Neil Hodgson nhodgson@bigpond.net.au
Mon, 2 Jul 2001 12:52:45 +1000


Guido van Rossum:

> >    This wasn't usefully true in the past for DBCS strings and is
> > not the right way to think of either narrow or wide strings
> > now. The idea that strings are arrays of characters gets in
> > the way of dealing with many encodings and is the primary
> > difficulty in localising software for Japanese.
>
> Can you explain the kind of problems encountered in some more detail?
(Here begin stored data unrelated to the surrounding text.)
-- ==== Sys2Proof/Machine/Promise.lean ====
section
/-! DEFINITION. Promises, the strainer and the optimiser engine (19, R366 to R388), and fence.e (R279). -/

namespace Sys2Proof.Machine

/-! ## Regions of a promise or card -/

/-- A captured entry. -/
def capEntry (l : List (Nat × List Word)) (k : Nat) : Entry := { num := (l.getD k (0, [])).1, words := (l.getD k (0, [])).2 }

/-- The extents of an entry, and the number of its elements. -/
def Entry.exts (e : Entry) : List Nat := (List.range 4).map e.ext
def Entry.count (e : Entry) : Nat := e.exts.foldl (· * ·) 1

/-- A region: its entry and the core of its slice. -/
structure Area where
  e    : Entry
  core : Nat

/-- The region of captured entry k, captured by core n. -/
def areaOf (x : Ctx) (n : Nat) (l : List (Nat × List Word)) (k : Nat) : Area :=
  let e := capEntry l k
  { e := e
    core := match homeOf x n e with
      | .slice h => h
      | _ => n }

/-- The bit address of the element with canonical index i (R136, R370). -/
def Area.addr (r : Area) (i : Nat) : Nat := bitAddr r.e (coordsL r.e (boxAt r.e.exts i))

/-- Its code, and the state with another code. -/
def Area.code (r : Area) (s : State) (i : Nat) : Nat := readAt s r.core r.e.bankp (r.addr i) 32
def Area.put (r : Area) (s : State) (i v : Nat) : State := writeAt s r.core r.e.bankp (r.addr i) 32 v

/-- Its granules, as keys. -/
def Area.grans (r : Area) (i : Nat) : List Nat := granulesOf r.e r.core [r.addr i]

/-- It lies in a poisoned granule; its granules are marked poisoned (R379). -/
def Area.bad (r : Area) (s : State) (i : Nat) : Bool := (r.grans i).any (fun g => s.poison.contains g)
def Area.spoil (r : Area) (s : State) (i : Nat) : State := { s with poison := (r.grans i).foldl (fun l g => insertNat g l) s.poison }

/-- It lies in a poisoned granule that the card or phase has not marked itself (l): its other elements are written as usual (R379). -/
def Area.badBut (r : Area) (l : List Nat) (s : State) (i : Nat) : Bool := (r.grans i).any (fun g => s.poison.contains g && !l.contains g)

/-- Its granules that are not poisoned yet. -/
def Area.sound (r : Area) (s : State) (i : Nat) : List Nat := (r.grans i).filter (fun g => !s.poison.contains g)

/-- The granules that no element after i touches. -/
def Area.lastGrans (r : Area) (i : Nat) : List Nat :=
  (r.grans i).filter (fun g => (List.range (r.e.count - (i + 1))).all (fun j => !(r.grans (i + 1 + j)).contains g))

/-- An FP32 entry of the issuing core's cluster: a weight region (ver), or plain (R368, R370). -/
def regionOk (E : Env) (e : Entry) (ver : Bool) : Bool :=
  entryOk E e && decide (e.fmt = fmtFP32) && !e.fe && !e.tkt && decide (e.ver = ver) && decide (e.space < 2) &&
    (match homeOf E.x E.n e with
      | .slice k => decide (clusterOf k = clusterOf E.n)
      | _ => false) &&
    byteOk (.slice E.n) (bitAddr e (coordsL e (e.exts.map (· - 1)))) e.width

/-- The first entry of W, ĝ, h, P that disagrees (R370). -/
def disagrees (E : Env) (w g h p : Entry) : Option Entry :=
  if !regionOk E w true || decide (2 ^ 20 < w.count) then some w
  else if !regionOk E g false || decide (g.count ≠ w.count) then some g
  else if !regionOk E h false then some h
  else if !regionOk E p false || decide (p.rank ≠ 2 ∨ p.ext 0 ≠ h.count ∨ p.ext 1 ≠ w.count ∨ 2 ^ 24 < w.count * h.count) then some p
  else none

/-- The first region of an instruction whose entry is not well formed: LAYOUT with cause 0x01 at that use, before every other cause
(R46, R175, R382). -/
def malformed (E : Env) (l : List Entry) : Option TrapReq := (l.find? (fun e => !entryOk E e)).map (fun e => layoutTrap 0x01 e 0)

/-- The whole of a region as a range (R229). -/
def wholeSide (x : Ctx) (n : Nat) (e : Entry) (dst : Bool) : Side := sideOf x n e [0, 0, 0, 0] e.exts dst

/-! ## The tables of a cluster -/

/-- Entry j of a promise table, and region k of the strainer (R367, R368). -/
def promiseAt (o : OptUnit) (j : Nat) : Promise := tgetD o.promises j Promise.reset
def regionAt (o : OptUnit) (k : Nat) : Region := tgetD o.regions k { wver := 0, cur := 0, work := none }

/-- Apply f to entry j, or to region we, of cluster k of context c. -/
def updPromise (s : State) (c k j : Nat) (f : Promise → Promise) : State :=
  updOpt s c k (fun o => { o with promises := tset o.promises j (f (promiseAt o j)) })
def updRegion (s : State) (c k we : Nat) (f : Region → Region) : State :=
  updOpt s c k (fun o => { o with regions := tset o.regions we (f (regionAt o we)) })

/-- The unit of cluster k of context c. -/
def unitOf (s : State) (c k : Nat) : OptUnit :=
  match ctxAt s c with
  | some x => optAt x k
  | none => OptUnit.reset

/-- STATE as a number. -/
def PState.code : PState → Nat
  | .free => 0 | .open_ => 1 | .redeemed => 2 | .expired => 3 | .cancelled => 4

/-- Words 0 and 4 (R367). -/
def Promise.word0 (p : Promise) : Word :=
  let b := fun (f : Bool) (k : Nat) => if f then 2 ^ k else 0
  word (p.state.code * 2 ^ 29 + b p.closed 28 + b p.pend 27 + b p.revd 26 + p.gen % 2 ^ 10 * 2 ^ 16 + p.exp % 4 * 2 ^ 14 +
    p.late % 4 * 2 ^ 12 + p.deadline % 2 ^ 6 * 2 ^ 6 + b p.latea 5)
def Promise.word4 (p : Promise) : Word := word (p.ticket % 2 ^ 16 * 2 ^ 16 + p.te % 2 ^ 8 * 2 ^ 8 + p.vopen % 2 ^ 7)

/-- The handle of entry j (R366). -/
def handleOf (p : Promise) (j : Nat) : Word := word (p.gen % 2 ^ 10 * 2 ^ 6 + j % 2 ^ 6)

/-- The entry that a live handle of core n names (R366). -/
def liveEntry (o : OptUnit) (n : Nat) (h : Word) : Option Nat :=
  let j := h.toNat % 64
  let p := promiseAt o j
  if j / 8 = slotOf n ∧ p.gen = h.toNat / 64 % 1024 ∧ p.state ≠ .free then some j else none

/-- Add counts to the record accumulator of the arming that a card came from, or to the context counters (R395). -/
def credit (s : State) (c : Nat) (who : Option CardRef) (l : List (Nat × Nat)) : State :=
  updCtx s c (fun x =>
    match who with
    | none => { x with counters := addCounts x.counters l }
    | some r =>
      match runAt x r.ridx with
      | some u =>
        if u.accNo = r.accNo then { x with runs := tset x.runs r.ridx { u with counters := addCounts u.counters l } }
        else { x with counters := addCounts x.counters l }
      | none => { x with counters := addCounts x.counters l })

/-! ## Completion words and faults of cards (R342, R376, R388) -/

/-- The task that issued a card still runs. -/
def sameTask (s : State) (c : Nat) (r : CardRef) : Bool :=
  match taskEnv s r.core with
  | some (t, _, u) => decide (t.ctx = c ∧ t.ridx = r.ridx ∧ u.accNo = r.accNo ∧ t.t = r.t)
  | none => false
   Programmers used to working with character == indexable code unit will
often split double wide characters when performing an action. For example
searching for a particular double byte character "bc" may match "abcd"
incorrectly where "ab" and "cd" are the characters. DBCS is not normally
self synchronising although UTF-8 is. Another common problem is counting
characters, for example when filling a line, hitting the line width and
forcing half a character onto the next line.

> I think it's a good idea to provide a set of higher-level tools as
> well.  However nobody seems to know what these higher-level tools
> should do yet.  PEP 261 is specifically focused on getting the
> lower-level foundations right (i.e. the objects that represent arrays
> of code units), so that the authors of higher level tools will have a
> solid base.  If you want to help author a PEP for such higher-level
> tools, you're welcome!

   Its more likely I'll publish some of the low level pieces of
Scintilla/SinkWorld as a Python extension providing some of these facilities
in an editable-text class. Then we can see if anyone else finds the code
worthwhile.

   Neil